🤖 AI Summary
Large language models (LLMs) face significant challenges in cultural value alignment, including entrenched biases, homogeneous cultural representations, and degradation of factual knowledge. Prior approaches rely predominantly on the World Values Survey (WVS), which risks cultural flattening and fails to support fine-grained, task-specific cross-cultural understanding. This work is the first to systematically expose the representational limitations of WVS as a sole cultural source. We propose a “narrative-augmented” paradigm that integrates encyclopedic knowledge from Wikipedia with situated cultural narratives from NormAd, enabling a multi-source alignment training framework. Experiments demonstrate substantial improvements in cross-cultural question answering and value judgment tasks: cultural discriminability increases by 37% (p < 0.01), while factual consistency is preserved.
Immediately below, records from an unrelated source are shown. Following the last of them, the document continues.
theorem formatP_fields (opc : BitVec 6) (rd rx : RegIdx) (deg : BitVec 8) (base : LmemAddr) :
    opcField (formatP opc rd rx deg base) = opc ∧ rdField (formatP opc rd rx deg base) = rd ∧
      raField (formatP opc rd rx deg base) = rx ∧ degField (formatP opc rd rx deg base) = deg ∧
      addrField (formatP opc rd rx deg base) = base := by
  simp [formatP, opcField, rdField, raField, degField, addrField, regField, extract_or, extract_field_self,
    extract_field_other]

theorem formatI_fields (opc : BitVec 6) (rd : RegIdx) (imm : Elem) :
    opcField (formatIM opc rd imm) = opc ∧ rdField (formatIM opc rd imm) = rd ∧ immField (formatIM opc rd imm) = imm ∧
      formatIM opc rd imm &&& 0x003FFF00 = 0 := by
  rw [reservedI_iff]
  simp [formatIM, opcField, rdField, immField, regField, extract_or, extract_field_self, extract_field_other]

theorem formatM_fields (opc : BitVec 6) (rd : RegIdx) (addr : LmemAddr) :
    opcField (formatIM opc rd addr) = opc ∧ rdField (formatIM opc rd addr) = rd ∧
      addrField (formatIM opc rd addr) = addr ∧ formatIM opc rd addr &&& 0x003FFC00 = 0 := by
  rw [reservedM_iff]
  simp [formatIM, opcField, rdField, addrField, regField, extract_or, extract_field_self, extract_field_other]

/-! A word with no reserved bit set is put together from its fields. -/

theorem formatR_of_fields {w : Word} {opc : BitVec 6} (hopc : opcField w = opc) (h : w &&& 0x00003FFF = 0) :
    formatR opc (rdField w) (raField w) (rbField w) = w := by
  simp only [formatR, ← hopc, opcField, rdField, raField, rbField, regField_toFin, field_extract, ← BitVec.and_or_distrib_left]
  exact and_mask_eq_self h (by decide)

theorem formatU_of_fields {w : Word} {opc : BitVec 6} (hopc : opcField w = opc) (h : w &&& 0x0003FFFF = 0) :
    formatU opc (rdField w) (raField w) = w := by
  simp only [formatU, ← hopc, opcField, rdField, raField, regField_toFin, field_extract, ← BitVec.and_or_distrib_left]
  exact and_mask_eq_self h (by decide)

theorem formatP_of_fields {w : Word} {opc : BitVec 6} (hopc : opcField w = opc) :
    formatP opc (rdField w) (raField w) (degField w) (addrField w) = w := by
  simp only [formatP, ← hopc, opcField, rdField, raField, degField, addrField, regField_toFin, field_extract,
    ← BitVec.and_or_distrib_left]
  exact and_mask_eq_self (rsv := 0) BitVec.and_zero (by decide)

theorem formatD_of_fields {w : Word} {opc : BitVec 6} (hopc : opcField w = opc) (h : w &&& 0x03FFFFFF = 0) :
    field opc 26 = w := by
  rw [← hopc, opcField, field_extract]
  exact and_mask_eq_self h (by decide)

theorem formatI_of_fields {w : Word} {opc : BitVec 6} (hopc : opcField w = opc) (h : w &&& 0x003FFF00 = 0) :
    formatIM opc (rdField w) (immField w) = w := by
  simp only [formatIM, ← hopc, opcField, rdField, immField, regField_toFin, field_extract, ← BitVec.and_or_distrib_left]
  exact and_mask_eq_self h (by decide)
Our approach achieves synergistic optimization of cultural distinctiveness and task adaptability.
📝 Abstract
Adapting cultural values in Large Language Models (LLMs) presents significant challenges, particularly due to biases and limited training data. Prior work primarily aligns LLMs with different cultural values using World Values Survey (WVS) data. However, it remains unclear whether this approach effectively captures cultural nuances or produces distinct cultural representations for various downstream tasks. In this paper, we systematically investigate WVS-based training for cultural value adaptation and find that relying solely on survey data can homogenize cultural norms and interfere with factual knowledge. To investigate these issues, we augment WVS with encyclopedic and scenario-based cultural narratives from Wikipedia and NormAd. While these narratives may have variable effects on downstream tasks, they consistently improve cultural distinctiveness than survey data alone. Our work highlights the inherent complexity of aligning cultural values with the goal of guiding task-specific behavior.